Satu hal yang dilakukan untuk menemukan ‘puzzle yang hilang’ itu adalah menghitung jarak yang ditempuh cahaya cosmic microwave background menuju ke Bumi. Hal ini sangat sulit dilakukan. Namun, para peneliti menemukan satu cara untuk mengukurnya.

Yang dilakukan oleh para peneliti adalah memilih dua obyek di alam semesta, yang jaraknya mereka pahami secara pasti. Lalu, mereka akan mengukur jarak kedua benda itu terhadap Bumi, sehingga terbentuk suatu bidang segitiga kosmik. Rumus pythagoras yang dipelajari di bangku SMP akan membantu para peneliti menjawab pertanyaan sulit itu.

Keberhasilan tim ACT dalam melakukan pengamatan astronomi memberi gambaran yang lebih jelas tentang cahaya cosmic microwave background dan juga pemahaman yang lebih pasti mengenai umur alam semesta.

Setelah ini, tim penelitian ACT akan mempelajari fenomena fisika yang selama ini dianggap berbeda dari model kosmologi yang sudah ada. Konsep fisika yang terakhir ini yang dianggap akan menyelesaikan perbantahan di kalangan komunitas astrofisika.

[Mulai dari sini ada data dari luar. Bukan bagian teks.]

-- ==== Sys2Proof/Machine/Sessions.lean ====
section
/-!
DEFINITION. Basaris frames and sessions: header fields, discarding, sending, opening and closing (R126 to R131).
-/

namespace Sys2Proof.Machine

/-! ## The header (R127) -/

/-- The header of a received frame, field by field. -/
def bfMagic (f : BFrame) : Nat := fld f.header 15 0
def bfVersion (f : BFrame) : Nat := fld f.header 23 16
def bfType (f : BFrame) : Nat := fld f.header 31 24
def bfFlags (f : BFrame) : Nat := fld f.header 47 32
def bfLength (f : BFrame) : Nat := fld f.header 63 48
def bfSession (f : BFrame) : Nat := fld f.header 95 64
def bfSequence (f : BFrame) : Nat := fld f.header 127 96
def bfStatus (f : BFrame) : Nat := fld f.header 223 192
def bfReserved (f : BFrame) : Nat := fld f.header 255 224

/-- R127: the tag of a frame under a key: the first 16 bytes of HMAC-SHA-256 over header and payload. -/
def frameTag (key : Bytes) (f : BFrame) : Bytes := tagOf key f.header f.payload

/-- R127: the session key. -/
def sessionKey (provisioning host device : Bytes) : Bytes := hmac provisioning (ascii "BASARIS1" ++ host ++ device)

/-- R126: the longest payload of a path; addresses from 2³² on are IPv6. -/
def State.payloadLimit (s : State) (source : Nat) : Nat :=
  (if s.flag (ob 0x2400 2) then 8924 else 1424) - (if source < 2 ^ 32 then 0 else 20)

/-- R128: the frame types. -/
def frameTypes : List Nat := [0x01, 0x02, 0x03, 0x04, 0x05, 0x06, 0x07, 0x08, 0x09, 0x10, 0x11, 0x12, 0x13]

/-! ## Discarding (R128) -/

/-- R128: a discarded frame is counted; fault 0x0E03 with its reason at most once a second for a source. -/
def State.rejectFrame (s : State) (source reason : Nat) : State :=
  let s1 := s.bump (ob 0x2020 7)
  let due := match get? s.basaris.rejectedAt source with
    | some t => decide (1000000000 + t ≤ s.now)
    | none => true
  if due then
    (s1.modBasaris fun b => { b with rejectedAt := put b.rejectedAt source s.now }).fault 0x0E03 .chip (at_ 32 32 source ||| at_ 8 0 reason)
  else s1

/-! ## Sessions (R127, R131) -/

/-- Whether two records are of one session. -/
def BSession.same (a b : BSession) : Bool := a.num == b.num && a.ours == b.ours && a.peer == b.peer

/-- A session changed by `f`. -/
def State.modSession (s : State) (b : BSession) (f : BSession → BSession) : State :=
  s.modBasaris fun x => { x with sessions := x.sessions.map fun c => if c.same b then f c else c }

/-- The session that a frame names: for responses one that this chip opened to the source, for requests one opened to this chip; else the other kind. -/
def State.findSession (s : State) (f : BFrame) : Option BSession :=
  let n := bfSession f
  let ours := s.basaris.sessions.find? fun b => b.ours && b.num == n && b.peer == f.source
  let theirs := s.basaris.sessions.find? fun b => !b.ours && b.num == n
  if bfType f = 0x06 ∨ bfType f = 0x11 then ours.or theirs else theirs.or ours

/-- A session ends: its assemblies are discarded (R127, R129). -/
def State.endSession (s : State) (b : BSession) : State :=
  let s1 := (s.modBasaris fun x => { x with sessions := x.sessions.filter fun c => !c.same b }).modDict fun d =>
    { d with asm := d.asm.filter fun a => a.ses != .basaris b.num }
  s1.modServer fun v => { v with copies := v.copies.filter fun a => a.ses != .basaris b.num }

/-- Bytes of a response item: the request item header, the code, the data padded to 4 bytes (R129). -/
def RespItem.bytes (i : RespItem) : Bytes :=
  leBytes 2 i.index ++ leBytes 1 i.sub ++ leBytes 1 i.flags ++ leBytes 4 i.offset ++ leBytes 4 i.length ++ leBytes 4 i.code ++ padTo 4 i.data

/-- The response items that a payload of at most `limit` bytes holds, whole and in request order (R126, R129; which items an answer beyond the limit holds is a DESIGN CHOICE, log entry 14). -/
def itemBytes (limit : Nat) (items : List RespItem) : Bytes :=
  items.foldl (fun acc i => if acc.length + i.bytes.length ≤ limit then acc ++ i.bytes else acc) []

/-- A frame with the session's next sequence number (R130). -/
def State.sendFrame (s : State) (b : BSession) (type : Nat) (payload : Bytes) : State :=
  match s.basaris.sessions.find? fun c => c.same b with
  | none => s
  | some c => (s.sendWire (s.wire c.key c.peer c.num type 0 c.txSeq 0 payload)).modSession c fun c => { c with txSeq := (c.txSeq + 1) % 2 ^ 32 }

/-- The answer to the request frame `seq` of a session: with the response flag, and the retransmission flag where it is sent again; within the payload limit of the path (R126, R130). -/
def State.answerOut (s : State) (b : BSession) (seq : Nat) (again : Bool) (a : Answer) : Output :=
  s.wire b.key b.peer b.num a.type (1 + 2 * b2n again) seq a.status (itemBytes (s.payloadLimit b.peer) a.items ++ a.payload)

/-- An answer to a request frame: sent, and kept for its retransmission (R130). -/
def State.answerFrame (s : State) (b : BSession) (seq : Nat) (a : Answer) : State :=
  (s.sendWire (s.answerOut b seq false a)).modSession b fun c =>
    { c with cache := c.cache.map fun e => if e.1 = seq then (seq, some a) else e }

/-- R127: an open request: tagged under the provisioning key, answered with a device nonce and a session number, or with 0x0E00_000C beyond the session limit; unanswered while the key is all zero. -/
def State.openRequest (s : State) (f : BFrame) : State :=
  let key := s.raw (ob 0x2020 4)
  if f.payload.length ≠ 16 ∨ bfLength f ≠ 16 then s.rejectFrame f.source 3
  else if key.all fun b => b == 0 then s
  else if f.tag ≠ frameTag key f then s.rejectFrame f.source 1
  else if s.nat (ob 0x2020 3) ≤ s.basaris.sessions.length then s.sendWire (s.wire key f.source 0 0x02 1 (bfSequence f) 0x0E00000C [])
  else
    let nonce := leBytes 16 (Config.nonce s.service.entropy)
    let b : BSession := { num := s.basaris.nextNum, key := sessionKey key f.payload nonce, peer := f.source, ours := false,
                          lastSeq := none, cache := [], lastAt := s.now, txSeq := 0, emergencies := [] }
    (((s.modService fun v => { v with entropy := v.entropy + 1 }).modBasaris fun x =>
      { x with sessions := x.sessions ++ [b], nextNum := if x.nextNum + 1 < 2 ^ 32 then x.nextNum + 1 else 1 })).sendWire
        (s.wire key f.source b.num 0x02 1 (bfSequence f) 0 nonce)

/-- R131: the leader asks a member for a session. -/
def State.openTo (s : State) (peer : Nat) : State :=
  let nonce := leBytes 16 (Config.nonce s.service.entropy)
  ((s.modService fun v => { v with entropy := v.entropy + 1 }).modBasaris fun x =>
    { x with opening := put x.opening peer nonce }).sendWire (s.wire (s.raw (ob 0x2020 4)) peer 0 0x01 0 0 0 nonce)

/-- R127, R131: the member's answer opens the leader's session, where the limit of open sessions leaves room for one. -/
def State.openResponse (s : State) (f : BFrame) (nonce : Bytes) : State × Option BSession :=
  let key := s.raw (ob 0x2020 4)
  if f.payload.length ≠ 16 ∧ bfStatus f = 0 ∨ bfLength f ≠ f.payload.length then (s.rejectFrame f.source 3, none)
  else if f.tag ≠ frameTag key f then (s.rejectFrame f.source 1, none)
  else
    let s1 := s.modBasaris fun x => { x with opening := del x.opening f.source }
    if bfStatus f ≠ 0 ∨ s.nat (ob 0x2020 3) ≤ s.basaris.sessions.length then (s1, none)
    else
      let b : BSession := { num := bfSession f, key := sessionKey key nonce f.payload, peer := f.source, ours := true,
                            lastSeq := none, cache := [], lastAt := s.now, txSeq := 0, emergencies := [] }
      (s1.modBasaris fun x => { x with sessions := (x.sessions.filter fun c => !c.same b) ++ [b] }, some b)

/-- R127: a session without a frame for its timeout ends. -/
def State.sessionTimeout (s : State) (num : Nat) : State :=
  match s.basaris.sessions.find? fun b => b.num == num && decide (b.lastAt + 1000000000 * s.nat (ob 0x2020 5) ≤ s.now) with
  | some b => s.endSession b
  | none => s

/-- R130: an unacknowledged emergency frame is repeated every 100 ms, at most 8 times. -/
def State.repeatEmergency (s : State) (num seq : Nat) : State :=
  match s.basaris.sessions.find? fun b => b.num == num && b.emergencies.any fun e => e.rcd.seq == seq && decide (e.nextAt ≤ s.now) with
  | none => s
  | some b =>
    match b.emergencies.find? fun e => e.rcd.seq == seq with
    | none => s
    | some e =>
      (s.sendWire (s.wire b.key b.peer num 0x07 2 e.frame 0 e.rcd.bytes)).modSession b fun c =>
        { c with emergencies := if 8 ≤ e.sent + 1 then c.emergencies.filter fun x => x.rcd.seq != seq
                 else c.emergencies.map fun x => if x.rcd.seq = seq then { x with sent := e.sent + 1, nextAt := 100000000 + s.now } else x }

/-- Whether a request that has changed port or enable is not yet answered (R139). -/
def Work.reconfigures (w : Work) : Bool :=
  w.write && w.done.any fun i => i.index == 0x2020 && (i.sub == 1 || i.sub == 2) && (i.code == 0 || i.code == 0x0E00000D)

/-- R139: after the response to the request that changed port or enable, every session closes and the new values take effect. -/
def State.reconfigure (s : State) : State :=
  if !s.basaris.closing || s.server.works.any Work.reconfigures then s
  else
    (s.basaris.sessions.foldl (fun acc b => acc.endSession b) s).modBasaris fun b =>
      { b with closing := false, port := s.nat (ob 0x2020 2), enabled := s.flag (ob 0x2020 1) }

/-! ## The commands -/

/-- R127. -/
def execBasarisSessionTimeout (t : Nat) (num : Nat) (s : State) : Host.Outcome State Fault Refusal := .next ((s.advance t).sessionTimeout num)

/-- R130. -/
def execEmergencyRepeat (t : Nat) (num seq : Nat) (s : State) : Host.Outcome State Fault Refusal := .next ((s.advance t).repeatEmergency num seq)

/-- R139. -/
def execBasarisReconfigure (t : Nat) (s : State) : Host.Outcome State Fault Refusal := .next (s.advance t).reconfigure

end Sys2Proof.Machine
end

"Kami akan terus mengamati separuh langit dari Chile, menggunakan teleskop kami. Dengan makin presisinya alat kami, kami makin terdorong untuk mengatasi perdebatan yang saat ini sedang berlangsung," kata Mark Devlin, wakil direktur tim ACT dan profesor astronomi dan astrofisika di Universitas Pennsylvania.